/-! ### Shelf stores -/

/-- The patrol of a bank (R57): next row, full passes, core clock at the start of the pass, length of the last pass, a
corrected row waiting to be written back, and the ticks in a row in which the bank had no idle tick. -/
structure Patrol where
  next : Nat
  passes : Nat
  started : Nat
  last : Nat
  fix : Option (Nat × List Byte)
  idle : Nat
  deriving DecidableEq, Repr

/-- Shelf state that no register shows: drawer slots by core, drawer and slot (0 free, 1 claimed, 2 valid), correctable
errors by core and bank row (the tracker of R59), marked rows by core, bank and bank row, patrols by core and bank, the
tray slots' bytes (core × 0x40000 + slot × 0x10000), the operation tick from which a tray slot is readable (R72), core
clocks by core, the banks that untimed accesses have used in this clock, how many of them were arrivals, and by physical
core, bank and spare the bank row that the spare stands in for, plus one (R60). -/
structure Shelf where
  slots : Tbl Nat
  tracker : Tbl Nat
  marked : Tbl Bool
  patrols : Tbl Patrol
  tray : Mem
  trayAt : Tbl Nat
  used : Tbl (List Nat)
  landed : Tbl Nat
  spares : Tbl Nat
  deriving DecidableEq, Repr

/-! ### Memories -/

/-- The memories: HBM by DPA, the far tier by port and offset, shelf stores by core, row and byte, working stores by core
and byte; and which sectors, rows and lines hold poison. -/
structure Mems where
  hbm : Mem
  far : Mem
  shelf : Mem
  ws : Mem
  hbmPoison : Tbl Bool
  farPoison : Tbl Bool
  shelfPoison : Tbl Bool
  wsPoison : Tbl Bool
  deriving DecidableEq, Repr

/-! ### Host interface and commands -/

/-- A host window (R463). -/
structure Window where
  valid : Bool
  read : Bool
  write : Bool
  pin : Bool
  pasidEn : Bool
  pasid : Nat
  base : Nat
  size : Nat
  deriving DecidableEq, Repr

/-- A translation entry (R466): function, address space (the PASID, or none), range, permissions, whether a pinned window
owns it, and whether an invalidation has stopped it (R472). -/
structure Xent where
  fn : Nat
  pasid : Option Nat
  base : Nat
  size : Nat
  read : Bool
  write : Bool
  stopped : Bool
  deriving DecidableEq, Repr

/-- A host page that a command needs (R467): address space, page address, and whether it is written. -/
structure Page where
  pasid : Option Nat
  addr : Nat
  write : Bool
  deriving DecidableEq, Repr

/-- How far a taken command is (R467, R474, R475, R493): waiting in its executor, waiting for translation, in the fault
queue, in fault wait, or executing. -/
inductive Phase where
  | waiting | translating | faultQueue | faultWait | executing
  deriving DecidableEq, Repr

/-- A command that has been taken and has not completed. `cmd` is the command as its packet spells it; `prog` holds the
numbers that a long command keeps between its steps. -/
structure Taken where
  h : Hdr
  op : Nat
  cmd : Option Instr
  phase : Phase
  since : Nat
  pages : List Page
  prog : List Nat
  deriving DecidableEq, Repr

/-- PCIe configuration state of a function (R449, R455): ATS, PRI and PASID enables, Memory Space Enable, BAR0 address,
and whether a Response Failure has stopped PRI (R476). -/
structure FnCfg where
  ats : Bool
  pri : Bool
  pasid : Bool
  memSpace : Bool
  bar0 : Nat
  priStopped : Bool
  deriving DecidableEq, Repr

/-- The host side: windows by function and number, translation entries, configuration by function, NumVFs and VF Enable,
MSI-X mask and pending bits and table words by function and vector, the enables that PF 0 wrote before READY (R687), the
high half that a low-half read latched by function (R6), functions whose next event record carries LOST (R500), VFs of
which a queue has been enabled since the last handover (R607), and SQs held by a FENCE (R494). -/
structure HostIf where
  windows : Tbl Window
  xents : List Xent
  cfg : Tbl FnCfg
  numVfs : Nat
  vfEnable : Bool
  masked : Tbl Bool
  msgPending : Tbl Bool
  msixTable : Tbl Nat
  held : List Nat
  readLatch : Tbl Nat
  lostEvent : Tbl Bool
  freshEnable : Tbl Bool
  fenced : Tbl Bool
  deriving DecidableEq, Repr

/-! ### The root of trust (chapter 20) -/

/-- A flash bank's firmware image (R615): SVN, the digests of its components 2 to 5, and the digest of the image. -/
structure FwBank where
  svn : Nat
  digests : List (List Byte)
  digest : List Byte
  deriving DecidableEq, Repr

/-- An SPDM session (R603, R604): the function that it is bound to (0 for PF 0). -/
structure Sess where
  bound : Option Nat
  deriving DecidableEq, Repr

/-- The root of trust: sessions by transport (0 DOE, 1 MCTP, 2 pod link) and slot; programmed IDE key sets by port index,
sub-stream, direction (0 receive, 1 transmit) and set, and the set in use plus one by port index, sub-stream and direction; the
nonce of the lock response by VF; VFs whose STOP_INTERFACE_REQUEST waits for its handover. Flash: banks, the bank marked active,
whether the other one holds a staged image. Fuses: MIN_SVN, raises left, DEBUG_EPOCH, LIFECYCLE, digest of the owner key,
serial. Boot: recovery (R595), the digests at measurement indices 1 to 5. Debug: challenge outstanding (nonce, expiry), the scope
that waits for zeroisation (R624). The owner key digest that index 6 shows is the one of the last boot (R598). -/
structure Trust where
  sessions : Tbl (Option Sess)
  ideKeys : Tbl (Option (List Byte))
  ideSet : Tbl Nat
  nonces : Tbl (List Byte)
  stopping : Tbl Bool
  banks : Tbl FwBank
  active : Nat
  staged : Bool
  minSvn : Nat
  commitsLeft : Nat
  debugEpoch : Nat
  lifecycle : Nat
  owner : Option (List Byte)
  serial : List Byte
  recovery : Bool
  measured : List (List Byte)
  challenge : Option (List Byte × Nat)
  opening : Option Nat
  ownerMeas : Option (List Byte)
  deriving DecidableEq, Repr

/-! ### Paddocks -/

/-- A handover in progress (R33): whether it ends in FREE (else ASSIGNED), its step, the timebase at its start, whether a
VF FLR asked for it and a resource failure seen so far. -/
structure Hand where
  toFree : Bool
  step : Nat
  start : Nat
  flr : Bool
  failed : Bool
  short : Bool
  deriving DecidableEq, Repr
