/-- The opcodes of R502; a command marked "owner" there takes its units from its owning chapter. -/
def opTable : List OpRow := [
  ⟨0x00, 1, 1, true, true, 7, false⟩, ⟨0x01, 1, 1, true, true, 7, false⟩, ⟨0x02, 1, 1, true, true, 7, true⟩,
  ⟨0x03, 1, 1, true, true, 7, true⟩, ⟨0x04, 2, 3, false, true, 7, true⟩, ⟨0x05, 1, 1, false, true, 7, true⟩,
  ⟨0x06, 1, 1, false, true, 7, true⟩,
  ⟨0x10, 1, 1, true, false, 3, false⟩, ⟨0x11, 2, 2, true, false, 3, false⟩, ⟨0x12, 1, 1, true, false, 3, false⟩,
  ⟨0x20, 1, 1, true, false, 7, false⟩, ⟨0x21, 1, 1, true, false, 7, false⟩,
  ⟨0x30, 1, 1, true, false, 7, false⟩, ⟨0x31, 1, 1, true, false, 7, false⟩, ⟨0x32, 1, 1, true, false, 7, false⟩,
  ⟨0x33, 1, 1, true, false, 7, false⟩, ⟨0x34, 1, 1, true, false, 7, false⟩, ⟨0x35, 1, 1, true, false, 7, false⟩,
  ⟨0x36, 1, 1, true, false, 7, false⟩, ⟨0x37, 1, 1, true, false, 7, false⟩, ⟨0x38, 1, 1, true, false, 7, false⟩,
  ⟨0x39, 1, 1, true, false, 7, false⟩, ⟨0x3A, 1, 1, true, false, 7, false⟩, ⟨0x3B, 1, 1, true, false, 7, false⟩,
  ⟨0x3C, 1, 1, true, false, 7, false⟩] ++ [
  ⟨0x3D, 2, 2, true, false, 2, false⟩, ⟨0x3E, 1, 1, true, false, 7, false⟩, ⟨0x3F, 1, 1, true, false, 4, false⟩,
  ⟨0x40, 1, 1, true, false, 3, false⟩, ⟨0x41, 1, 1, true, false, 3, false⟩, ⟨0x42, 1, 1, true, false, 3, false⟩,
  ⟨0x50, 1, 1, true, true, 7, true⟩, ⟨0x51, 1, 1, true, true, 7, true⟩, ⟨0x52, 1, 1, true, true, 7, true⟩,
  ⟨0x60, 1, 1, false, true, 7, false⟩, ⟨0x61, 1, 8, false, true, 7, true⟩, ⟨0x62, 4, 4, false, true, 7, false⟩,
  ⟨0x63, 1, 1, false, true, 7, false⟩, ⟨0x64, 1, 1, false, true, 7, false⟩,
  ⟨0x70, 1, 1, true, true, 7, true⟩, ⟨0x71, 1, 1, false, true, 7, false⟩, ⟨0x72, 1, 1, false, true, 7, false⟩,
  ⟨0x73, 1, 1, false, true, 7, false⟩, ⟨0x74, 1, 1, false, true, 7, false⟩,
  ⟨0x80, 1, 1, false, true, 7, false⟩, ⟨0x81, 2, 2, false, true, 7, false⟩, ⟨0x82, 1, 1, false, true, 7, false⟩,
  ⟨0x90, 1, 1, false, true, 7, false⟩, ⟨0x91, 1, 1, false, true, 7, false⟩, ⟨0x92, 1, 1, false, true, 7, false⟩]

def opRow (op : Nat) : Option OpRow := opTable.find? (fun r => r.op == op)

/-- Opcodes that more than one file names (R502). -/
def opQuiesce : Nat := 0x02
def opAbort : Nat := 0x03
def opRun : Nat := 0x11
def opCopy : Nat := 0x20
def opFill : Nat := 0x21
def opStep : Nat := 0x3D

/-- Checks 3 to 7 of R489 on a command of opcode `op`: its queue, its caller, CID, PADDOCK and the role; then a mirror standby's
refusal of groups 1, 3 and 4 (R585). -/
def State.callStatus (s : State) (h : Hdr) (op : Nat) : Nat :=
  match opRow op with
  | none => 0x200
  | some r =>
    let pf := h.fn.val = 0
    firstStatus [failIf ((op == opQuiesce || op == opAbort) != (h.q.val == 8)) 0x204,
      failIf (if pf then !r.pf else !r.vf) 0x700,
      failIf (decide (4095 ≤ h.cid)) 0x201,
      failIf (if pf && r.named then decide (15 < h.pdk) else h.pdk != 0) 0x206,
      failIf (!pf && !hasBit r.roles (s.role (pdkOf h.fn.val))) 0x300,
      failIf (!pf && (op / 16 == 1 || op / 16 == 3 || op / 16 == 4) && s.rd F.RTE_PCFG_PART (pdkOf h.fn.val) = 2) 0x3A1]

/-- Whether a fatal cause leaves the commands of function `fn` without a completion (R669). -/
def State.fatalSilent (s : State) (fn : Nat) : Bool :=
  let c := s.rd F.HIF_FATAL_LAST_CAUSE 0
  let u := s.rd F.HIF_FATAL_UNIT 0
  (c == 0xF01 && (u == 4 || u == 6 || u == 8)) || (c == 0xF02 && (u == 4 || u == 5 || u == 8 || u == 0x100)) ||
    (c == 0xF03 && u == 2) || (c == 0xF06 && fn == 0) || c == 0xF08

/-- Whether a command may not even be looked at: its function's queues are quiet (R32, R683), the module has no power, the fatal
cause has stopped its command path (R669), or its paddock is frozen (R640). -/
def State.deaf (s : State) (h : Hdr) : Bool :=
  s.quiet h.fn.val || !s.pins.pwrgd || (s.rd F.HIF_FATAL_FATAL 0 == 1 && s.fatalSilent h.fn.val) ||
    (h.fn.val != 0 && s.frozen (pdkOf h.fn.val))

/-- The frame of every command's meaning: in the fatal state it completes with 0x0F00 (R669), in recovery with 0x072A unless it
stages or activates firmware (R595); a status that checks 3 to 8 of R489 give completes it at once, and nothing else happens;
otherwise it goes on. -/
def State.checked (s : State) (h : Hdr) (op status : Nat) (go : State → State) : State :=
  if s.deaf h then s
  else if s.rd F.HIF_FATAL_FATAL 0 = 1 then s.complete h 0xF00
  else if s.trust.recovery = true ∧ op ≠ 0x71 ∧ op ≠ 0x72 then s.complete h 0x72A
  else
    let st := firstStatus [s.callStatus h op, status]
    if st ≠ 0 then s.complete h st else go s

/-- Whether a command of executor P has to wait: another one executes, or the core PLLs relock (R493, R678). -/
def orderOps : List Nat := [0x04, 0x05, 0x06, 0x80]
def State.orderBusy (s : State) (h : Hdr) : Bool :=
  s.rd F.CLK_STAT_RELOCKING 0 == 1 || s.taken.any (fun t => !t.is h && t.phase == .executing && orderOps.contains t.op)

end Sys2Proof.Machine
end

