/-- Arming a run (R105, R106): its slot and parameters are tested again, since its slot may have changed while it waited; it becomes
the armed run, or fails the chain test and ends with 0x0604; with no image running it is the running one at once (log entry 12). -/
def State.armRun (s : State) (p : Nat) (x : Run) : State :=
  let r := s.runsOf p
  match r.running, (if s.runStatus p x.slot x.params = 0 then s.imageOf p x.slot else none) with
  | _, none => s.endRun x (s.runStatus p x.slot x.params)
  | none, some _ =>
    let s := s.setRuns p { r with running := some { x with side := 0 }, armed := none, overlap := false }
    ((s.clearRet p F.SCH_RETIRED_RUN_RET).runArmed x).syncPstat p
  | some y, some a =>
    match s.imageOf p y.slot with
    | none => s
    | some ri =>
      if chainDrawer ri a then s.endRun x 0x604
      else
        let s := s.setRuns p { r with armed := some { x with side := 1 - y.side }, overlap := overlapOk ri a }
        ((s.clearRet p F.SCH_RETIRED_ARMED_RET).runArmed x).syncPstat p

/-- The waiting runs are armed in order while there is room (R105, R110). -/
def State.armWaiting (s : State) (p : Nat) : Nat → State
  | 0 => s
  | n + 1 =>
    let r := s.runsOf p
    match r.waiting with
    | [] => s
    | x :: xs =>
      if r.armed.isSome ∨ r.cause.isSome ∨ x.bucket = some stepMark then s
      else ((s.setRuns p { r with waiting := xs }).armRun p x).armWaiting p n

/-- A run that passed its checks is armed or waits behind the armed run (R105). -/
def State.submitRun (s : State) (p : Nat) (x : Run) : State :=
  let r := s.runsOf p
  let s := s.setRuns p { r with waiting := r.waiting ++ [x] }
  s.armWaiting p (r.waiting.length + 1)

/-- SCHEDULE_RUN (R105): the run waits in the command processor until it is armed. -/
def execScheduleRun (h : Hdr) (slot : Nat) (params : List Nat) (s : State) : Host.Outcome State Fault Refusal :=
  let p := paddockOf h
  let ps := (List.range 16).map (fun k => nth params k % 2 ^ 32)
  .next (s.checked h opRun (firstStatus [failIf (decide (3 < slot)) 0x201, s.runStatus p slot ps]) (fun s =>
    let s := s.start h opRun (some (.scheduleRun h slot params))
    let s : State := { s with taken := s.taken.map (fun t => if t.is h then { t with phase := .waiting } else t) }
    s.submitRun p ⟨h, 0, slot, ps, none, tally0⟩))

/-! ### Head, tail, retirement -/

/-- The image of a run on a core, when the core has a section in it. -/
def State.imageOn (s : State) (c : Nat) (r : Run) : Option Image :=
  (s.imageOf (corePdk c) r.slot).bind (fun im => if hasBit im.coreMask (coreOff c) then some im else none)

/-- The run whose head may start on a core in this tick (R107). -/
def State.headDue (s : State) (c : Nat) : Option Run :=
  let r := s.runsOf (corePdk c)
  match r.running with
  | none => none
  | some x =>
    if (s.imageOn c x).isSome ∧ (s.headOf c x.side).isNone then some x
    else
      match r.armed with
      | none => none
      | some y =>
        if (s.imageOn c y).isNone ∨ (s.headOf c y.side).isSome then none
        else match s.imageOn c x with
          | none => some y
          | some im =>
            if s.retiredOn F.SCH_RETIRED_RUN_RET c = true ∨
                (r.overlap = true ∧ (s.headOf c x.side).getD 0 + im.tailStart ≤ s.tickOf c) then some y
            else none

• [What you will do]: Reproduce, line for line, the material, starting at its first line, and end once the line holding "tray slots' bytes" has been output.

• [Task answer]:
/-! ### Shelf stores -/

/-- The patrol of a bank (R57): next row, full passes, core clock at the start of the pass, length of the last pass, a
corrected row waiting to be written back, and the ticks in a row in which the bank had no idle tick. -/
structure Patrol where
  next : Nat
  passes : Nat
  started : Nat
  last : Nat
  fix : Option (Nat × List Byte)
  idle : Nat
  deriving DecidableEq, Repr

/-- Shelf state that no register shows: drawer slots by core, drawer and slot (0 free, 1 claimed, 2 valid), correctable
errors by core and bank row (the tracker of R59), marked rows by core, bank and bank row, patrols by core and bank, the
tray slots' bytes (core × 0x40000 + slot × 0x10000), the operation tick from which a tray slot is readable (R72), core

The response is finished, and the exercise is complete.